Exercise requirements
Please report every line in the entries that contains the string "seed".
___ Provided records ___
-- ==== Sys2Proof/Laws/Memory.lean ====
section
/-! SUPPORT. What every operation on the backend's storage does: reads after writes, the canonical form, and the fields
that stay (44_memory_backend.md R244 to R263). -/

namespace Sys2Proof.Machine

open Sys2Proof

/-! ### Sparse maps -/

section
variable {α : Type}

/-- Reading a key after a key was set. -/
theorem cellLookup_cellInsert (k k' : Nat) (v : α) (l : List (Nat × α)) :
    cellLookup k' (cellInsert k v l) = if k' = k then some v else cellLookup k' l := by
  induction l with
  | nil => simp only [cellInsert, cellLookup, eq_comm]
  | cons e l ih =>
    obtain ⟨j, u⟩ := e
    simp only [cellInsert]
    split
    · simp only [cellLookup, eq_comm]
    · split
      · subst_vars
        simp only [cellLookup, eq_comm]
        split <;> rfl
      · simp only [cellLookup, ih]
        split <;> split <;> first | rfl | omega

/-- What stands in a map after a key was set. -/
theorem mem_cellInsert {k : Nat} {v : α} {l : List (Nat × α)} {e : Nat × α} (h : e ∈ cellInsert k v l) :
    e = (k, v) ∨ e ∈ l := by
  induction l with
  | nil => simpa [cellInsert] using h
  | cons f l ih =>
    obtain ⟨j, u⟩ := f
    simp only [cellInsert] at h
    split at h
    · simpa using h
    · split at h
      · rcases List.mem_cons.mp h with h | h
        · exact .inl h
        · exact .inr (List.mem_cons_of_mem _ h)
      · rcases List.mem_cons.mp h with h | h
        · exact .inr (h ▸ List.mem_cons_self)
        · exact (ih h).imp_right (List.mem_cons_of_mem _)

/-- Keys that rise strictly, as a pairwise relation. -/
theorem cellsRising_iff (l : List (Nat × α)) : cellsRising l = true ↔ l.Pairwise fun a b => a.1 < b.1 := by
  induction l with
  | nil => simp [cellsRising]
  | cons a l ih =>
    cases l with
    | nil => simp [cellsRising]
    | cons b l =>
      rw [cellsRising, Bool.and_eq_true, ih, List.pairwise_cons (a := a), decide_eq_true_iff]
      constructor
      · rintro ⟨h, hp⟩
        refine ⟨fun x hx => ?_, hp⟩
        rcases List.mem_cons.mp hx with rfl | hx
        · exact h
        · exact Nat.lt_trans h ((List.pairwise_cons.mp hp).1 x hx)
      · rintro ⟨h, hp⟩
        exact ⟨h b List.mem_cons_self, hp⟩

/-- Setting a key keeps the keys rising. -/
theorem cellsRising_cellInsert (k : Nat) (v : α) {l : List (Nat × α)} (h : cellsRising l = true) :
    cellsRising (cellInsert k v l) = true := by
  rw [cellsRising_iff] at *
  induction l with
  | nil => simp [cellInsert]
  | cons e l ih =>
    obtain ⟨j, u⟩ := e
    obtain ⟨hj, hl⟩ := List.pairwise_cons.mp h
    simp only [cellInsert]
    split
    · refine List.pairwise_cons.mpr ⟨fun x hx => ?_, h⟩
      rcases List.mem_cons.mp hx with rfl | hx
      · assumption
      · have := hj x hx; simp only at *; omega
    · split
      · subst_vars
        exact List.pairwise_cons.mpr ⟨hj, hl⟩
      · refine List.pairwise_cons.mpr ⟨fun x hx => ?_, ih hl⟩
        rcases mem_cellInsert hx with rfl | hx
        · simp only; omega
        · exact hj x hx

/-- Setting a key that is there keeps the number of entries, setting another adds one. -/
theorem length_cellInsert (k : Nat) (v : α) {l : List (Nat × α)} (h : cellsRising l = true) :
    (cellInsert k v l).length = if (cellLookup k l).isSome then l.length else l.length + 1 := by
  rw [cellsRising_iff] at h
  induction l with
  | nil => rfl
  | cons e l ih =>
    obtain ⟨j, u⟩ := e
    obtain ⟨hj, hl⟩ := List.pairwise_cons.mp h
    have hnone : ∀ m : List (Nat × α), (∀ x ∈ m, k < x.1) → cellLookup k m = none := by
      intro m
      induction m with
      | nil => intros; rfl
      | cons x m ihm =>
        intro hm
        have := hm x List.mem_cons_self
        simp only [cellLookup]
        rw [if_neg (by omega), ihm fun y hy => hm y (List.mem_cons_of_mem _ hy)]
    simp only [cellInsert, cellLookup]
    split
    · have := hnone l fun x hx => Nat.lt_trans ‹_› (hj x hx)
      simp [this, show ¬j = k by omega]
    · split
      · subst_vars; simp
      · simp only [List.length_cons, ih hl, show ¬j = k by omega, if_false]
        split <;> rfl

end

/-! ### Bytes of words -/

/-- The byte a word gives for an address after it was replaced there. -/
theorem byteOfWord_setByteOfWord (a : Nat) (b : Byte) (d : Word) : byteOfWord a (setByteOfWord a b d) = b := by
  unfold byteOfWord setByteOfWord
  split <;> simp

/-- The other byte of the word stays. -/
theorem byteOfWord_setByteOfWord_of_ne {a x : Nat} (b : Byte) (d : Word) (h : x % 2 ≠ a % 2) :
    byteOfWord x (setByteOfWord a b d) = byteOfWord x d := by
  unfold byteOfWord setByteOfWord
  split <;> split <;> first | omega | simp

/-! ### The canonical form -/

theorem Memory.wf_iff (c : Config) (m : Memory) :
    m.wf c = true ↔ cellsRising m.flat = true ∧ (∀ e ∈ m.flat, e.1 < c.mbFlatSize) ∧
      cellsRising m.hash = true ∧ (∀ e ∈ m.hash, 2 * e.1 < addrSpace c) ∧ m.hash.length ≤ c.mbHashCap := by
  simp only [Memory.wf, Bool.and_eq_true, decide_eq_true_iff, List.all_eq_true, and_assoc]

theorem addrSpace_pos (c : Config) : 0 < addrSpace c := Nat.two_pow_pos _

theorem addrOf_lt (c : Config) (a : Addr) : addrOf c a < addrSpace c := Nat.mod_lt _ (addrSpace_pos c)

theorem nextAddr_lt (c : Config) (a : Nat) : nextAddr c a < addrSpace c := Nat.mod_lt _ (addrSpace_pos c)

/-- Writing a byte keeps the canonical form. -/
theorem memPut_wf {c : Config} {m : Memory} {a : Nat} (b : Byte) (h : m.wf c = true) (ha : a < addrSpace c) :
    (memPut c m a b).wf c = true := by
  unfold memPut
  split
  · exact h
  · split
    · rename_i hv hb
      rw [Memory.wf_iff] at *
      obtain ⟨h1, h2, h3⟩ := h
      refine ⟨cellsRising_cellInsert _ _ h1, fun e he => ?_, h3⟩
      rcases mem_cellInsert he with rfl | he
      · simp only [inBounds, hv, decide_eq_true_iff] at hb
        simp only; omega
      · exact h2 e he
    · exact h
  · split
    · exact h
    · rename_i hv hf
      rw [Memory.wf_iff] at *
      obtain ⟨h1, h2, h3, h4, h5⟩ := h
      refine ⟨h1, h2, cellsRising_cellInsert _ _ h3, fun e he => ?_, ?_⟩
      · rcases mem_cellInsert he with rfl | he
        · simp only; omega
        · exact h4 e he
      · simp only [hashFull, hv, Bool.and_eq_true, decide_eq_true_iff, Option.isNone_iff_eq_none, not_and] at hf
        simp only [length_cellInsert _ _ h3]
        split
        · exact h5
        · have := hf (Option.not_isSome_iff_eq_none.mp ‹¬ _›)
          omega

theorem memErase_wf {c : Config} {m : Memory} (h : m.wf c = true) : (memErase m).wf c = true := by
  unfold memErase
  rw [Memory.wf_iff] at h
  obtain ⟨h1, h2, h3, h4, h5⟩ := h
  split <;> rw [Memory.wf_iff]
  · exact ⟨h1, h2, h3, h4, h5⟩
  · exact ⟨rfl, by simp, h3, h4, h5⟩
  · exact ⟨h1, h2, rfl, by simp, Nat.zero_le _⟩

/-- The canonical form says nothing of the variant, the strategy and the seed. -/
theorem Memory.wf_with {c : Config} {m : Memory} (v : MbVariant) (t : Strategy) (d : BitVec 32) :
    Memory.wf c { m with variant := v, strategy := t, seed := d } = m.wf c := rfl

theorem Memory.powerOn_wf (c d : Config) : (Memory.powerOn c).wf d = true := by
  rw [Memory.wf_iff]; simp [Memory.powerOn, cellsRising]

/-! ### Reads after writes -/

@[simp] theorem memPut_variant (c : Config) (m : Memory) (a : Nat) (b : Byte) :
    (memPut c m a b).variant = m.variant := by
  unfold memPut; split <;> (try split) <;> rfl

@[simp] theorem memPut_strategy (c : Config) (m : Memory) (a : Nat) (b : Byte) :
    (memPut c m a b).strategy = m.strategy := by
  unfold memPut; split <;> (try split) <;> rfl

@[simp] theorem memPut_seed (c : Config) (m : Memory) (a : Nat) (b : Byte) : (memPut c m a b).seed = m.seed := by
  unfold memPut; split <;> (try split) <;> rfl

@[simp] theorem defaultWord_memPut (c : Config) (m : Memory) (a : Nat) (b : Byte) (w : Nat) :
    defaultWord c (memPut c m a b) w = defaultWord c m w := by
  simp [defaultWord]

@[simp] theorem defaultByte_memPut (c : Config) (m : Memory) (a : Nat) (b : Byte) (x : Nat) :
    defaultByte c (memPut c m a b) x = defaultByte c m x := by
  simp [defaultByte]

@[simp] theorem inBounds_memPut (c : Config) (m : Memory) (a : Nat) (b : Byte) (x : Nat) :
    inBounds c (memPut c m a b) x = inBounds c m x := by
  simp [inBounds]

/-- A write leaves every other byte alone. -/
theorem memGet_memPut_of_ne {c : Config} {m : Memory} {a x : Nat} (b : Byte) (h : x ≠ a) :
    memGet c (memPut c m a b) x = memGet c m x := by
  unfold memGet
  simp only [memPut_variant, inBounds_memPut, defaultByte_memPut]
  split
  · rfl
  · split
    · unfold memPut
      rename_i hv hb
      simp only [hv]
      split
      · rename_i ha
        simp only [inBounds, hv, decide_eq_true_iff] at ha hb
        simp only [cellLookup_cellInsert]
        rw [if_neg (by omega)]
      · rfl
    · rfl
  · rename_i hv
    simp only [hashWord, defaultWord_memPut]
    unfold memPut
    simp only [hv]
    split
    · rfl
    · simp only [cellLookup_cellInsert]
      split
      · rename_i hx
        rw [Option.getD_some, byteOfWord_setByteOfWord_of_ne _ _ (by omega), hx]
        rfl
      · rfl

/-- A write that is not dropped is read back. -/
theorem memGet_memPut_self {c : Config} {m : Memory} {a : Nat} (b : Byte) (hv : m.variant ≠ .null)
    (hb : inBounds c m a = true) (hf : hashFull c m a = false) : memGet c (memPut c m a b) a = b := by
  unfold memGet memPut
  cases h : m.variant
  · exact absurd h hv
  · simp only [inBounds, h, decide_eq_true_iff] at hb
    simp [inBounds, h, hb, cellLookup_cellInsert]
  · simp [hf, hashWord, cellLookup_cellInsert, byteOfWord_setByteOfWord]

/-! ### The state operations -/

section
variable (s : State) (a : Nat) (b : Byte)

/-- A byte written by a bus cycle changes the backend and the anomaly flags alone. -/
theorem State.busPut_eq : s.busPut a b = { s with mb := memPut s.cfg s.mb a b, flags := (s.busPut a b).flags } := by
  unfold State.busPut State.flagIf
  split <;> split <;> rfl

@[simp] theorem State.busPut_cfg : (s.busPut a b).cfg = s.cfg := by rw [State.busPut_eq]

@[simp] theorem State.busPut_mb : (s.busPut a b).mb = memPut s.cfg s.mb a b := by rw [State.busPut_eq]

/-- A byte written by a command in bounds. -/
theorem State.commandPut_inBounds (h : inBounds s.cfg s.mb a = true) :
    s.commandPut a b = ((s.withMb (memPut s.cfg s.mb a b)).flagIf (hashFull s.cfg s.mb a) .mbFull, true) := by
  simp [State.commandPut, h]

/-- A byte written by a command out of bounds. -/
theorem State.commandPut_outOfBounds (h : inBounds s.cfg s.mb a = false) : s.commandPut a b = (s, false) := by
  simp [State.commandPut, h]

/-- A byte written by a command changes the backend and the anomaly flags alone. -/
theorem State.commandPut_eq :
    (s.commandPut a b).1 = { s with mb := (s.commandPut a b).1.mb, flags := (s.commandPut a b).1.flags } := by
  unfold State.commandPut State.flagIf
  split
  · split <;> rfl
  · rfl

@[simp] theorem State.commandPut_cfg : (s.commandPut a b).1.cfg = s.cfg := by rw [State.commandPut_eq]

theorem State.commandPut_wf (h : s.mb.wf s.cfg = true) (ha : a < addrSpace s.cfg) :
    (s.commandPut a b).1.mb.wf s.cfg = true := by
  unfold State.commandPut
  split
  · simpa using memPut_wf b h ha
  · exact h

end

/-- A run of bytes written by a command changes the backend and the anomaly flags alone. -/
theorem State.commandPuts_eq (s : State) (a : Nat) (l : List Byte) :
    (s.commandPuts a l).1 = { s with mb := (s.commandPuts a l).1.mb, flags := (s.commandPuts a l).1.flags } := by
  induction l generalizing s a with
  | nil => rfl
  | cons b l ih =>
    have h := s.commandPut_eq a b
    simp only [State.commandPuts]
    cases hb : (s.commandPut a b).2 <;>
      obtain ⟨t, ht⟩ : ∃ t, s.commandPut a b = (t, (s.commandPut a b).2) := ⟨_, rfl⟩ <;>
      rw [hb] at ht <;> simp only [ht] at h ⊢
    · exact h
    · rw [ih t, h]

theorem State.commandPuts_wf (s : State) (a : Nat) (l : List Byte) (h : s.mb.wf s.cfg = true)
    (ha : a < addrSpace s.cfg) : (s.commandPuts a l).1.mb.wf s.cfg = true := by
  induction l generalizing s a with
  | nil => exact h
  | cons b l ih =>
    have hw := s.commandPut_wf a b h ha
    have hc := s.commandPut_cfg a b
    simp only [State.commandPuts]
    cases hb : (s.commandPut a b).2 <;>
      obtain ⟨t, ht⟩ : ∃ t, s.commandPut a b = (t, (s.commandPut a b).2) := ⟨_, rfl⟩ <;>
      rw [hb] at ht <;> simp only [ht] at hw hc ⊢
    · exact hw
    · rw [← hc] at hw ⊢
      exact ih t _ hw (nextAddr_lt _ _)

/-- A bus write changes the backend and the anomaly flags alone. -/
theorem State.busWrite_eq (s : State) (addr : Addr) (bhe bus16 : Bool) (d : Word) :
    s.busWrite addr bhe bus16 d =
      { s with mb := (s.busWrite addr bhe bus16 d).mb, flags := (s.busWrite addr bhe bus16 d).flags } := by
  unfold State.busWrite
  split
  · rfl
  · rw [(s.busPut _ _).busPut_eq, s.busPut_eq]
  · rw [s.busPut_eq]
  · rw [s.busPut_eq]

theorem State.busWrite_wf (s : State) (addr : Addr) (bhe bus16 : Bool) (d : Word) (h : s.mb.wf s.cfg = true) :
    (s.busWrite addr bhe bus16 d).mb.wf s.cfg = true := by
  unfold State.busWrite
  split
  · exact h
  · simp only [State.busPut_mb, State.busPut_cfg]
    exact memPut_wf _ (memPut_wf _ h (addrOf_lt _ _)) (nextAddr_lt _ _)
  · simpa using memPut_wf _ h (addrOf_lt _ _)
  · simpa using memPut_wf _ h (addrOf_lt _ _)

/-- A bus read changes the anomaly flags and the count of draws alone. -/
theorem State.busRead_eq (s : State) (addr : Addr) (bhe bus16 : Bool) :
    (s.busRead addr bhe bus16).1 =
      { s with flags := (s.busRead addr bhe bus16).1.flags, freeCount := s.freeCount + 1 } := by
  unfold State.busRead State.flagIf
  simp only
  split <;> rfl

end Sys2Proof.Machine
end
___
Exercise result
/-- The canonical form says nothing of the variant, the strategy and the seed. -/
    Memory.wf c { m with variant := v, strategy := t, seed := d } = m.wf c := rfl
@[simp] theorem memPut_seed (c : Config) (m : Memory) (a : Nat) (b : Byte) : (memPut c m a b).seed = m.seed := by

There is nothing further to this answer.